Beginning at the line that contains "(List.range (s.nat (Obj.phases", return every remaining line of the data below exactly; return nothing before it.

Information supplied:
* * *

-- ==== Sys2Proof/Machine/Generator.lean ====
section
/-! DEFINITION. The trigger generator (R301 to R310, R343, R217, R352, R397): scheduling a line, withdrawing and placing
lines at edges, the line's trigger instant, and the opening of a stream (R30, R414). -/
namespace Sys2Proof.Machine

/-! ### A line's facts -/

/-- Portions a line awaits (R125, R208): of a group one for each LANE_ID with pixels in the contribution, of a port one. -/
def State.partsOf (s : State) (st : Nat) : List Part :=
  (s.tribs st).zipIdx.flatMap fun (e : Trib × Nat) =>
    let t := e.1
    if t.kind = 0 then
      let n := s.laneCount t.source
      let per := (s.group t.source).cameraPixels / max n 1
      if per = 0 then [{ trib := e.2, portion := 0, need := t.pixels }]
      else (List.range n).filterMap fun i =>
        let w := t.within (i * per) ((i + 1) * per)
        if w.2 - w.1 = 0 then none else some { trib := e.2, portion := i, need := w.2 - w.1 }
    else [{ trib := e.2, portion := 0, need := t.pixels }]

/-- Exposure E_n of a phase (R343, R373): `v` is the K and span of the prediction that placed the line; none without one. -/
def State.exposureFor (s : State) (regs : Obj → Nat) (st ph : Nat) (v : Option (Nat × Nat)) (positioned : Bool) : Nat :=
  let e := regs (Obj.phaseExposure st ph)
  let u := s.nat (Obj.streamTransport st)
  if s.nat (Obj.rampExposure st) = 0 || !positioned || 16 ≤ u then e
  else
    let lo := (e * 65536 * 257 + regs (Obj.normMax st) * 256 - 1) / max (regs (Obj.normMax st) * 256) 1
    let hi := e * 65536 * 255 / max (regs (Obj.normMin st) * 256) 1
    match v with
    | none => hi
    | some (k, span) =>
      let ref := s.nat (Obj.rampRefSpeed u)
      max lo (min hi ((2 * e * ref * span + k * 1000000000) / (2 * k * 1000000000)))

/-- Every tributary of a stream is analog. -/
def State.allAnalog (s : State) (st : Nat) : Bool := (s.tribs st).all fun t => t.kind == 1

/-- Bands a phase of a stream names. -/
def State.bandsOf (s : State) (st ph : Nat) : Nat := field (s.nat (Obj.phaseLight st ph)) 48 16

/-- Another stream that uses one of the bands is inside a page (R265). -/
def State.bandsInPage (s : State) (st ph : Nat) : Bool :=
  (List.range 64).any fun o => o != st && s.streamOpen? o && !s.pageGap o &&
    (List.range (s.nat (Obj.phases o))).any fun p => (s.bandsOf o p &&& s.bandsOf st ph) != 0

/-- A line of a stream, at a position or an instant, is outside every page as far as it can be told (R256): no page is open, and no gate
that opens one lies before it. -/
def State.gapAt (s : State) (st : Nat) (here : Int) : Bool :=
  s.pageGap st && (s.ring st).gates.all fun g => !g.opens || decide (here < g.at_)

* * *

Solved exercise:
    (List.range (s.nat (Obj.phases o))).any fun p => (s.bandsOf o p &&& s.bandsOf st ph) != 0

/-- A line of a stream, at a position or an instant, is outside every page as far as it can be told (R256): no page is open, and no gate
that opens one lies before it. -/
def State.gapAt (s : State) (st : Nat) (here : Int) : Bool :=
  s.pageGap st && (s.ring st).gates.all fun g => !g.opens || decide (here < g.at_)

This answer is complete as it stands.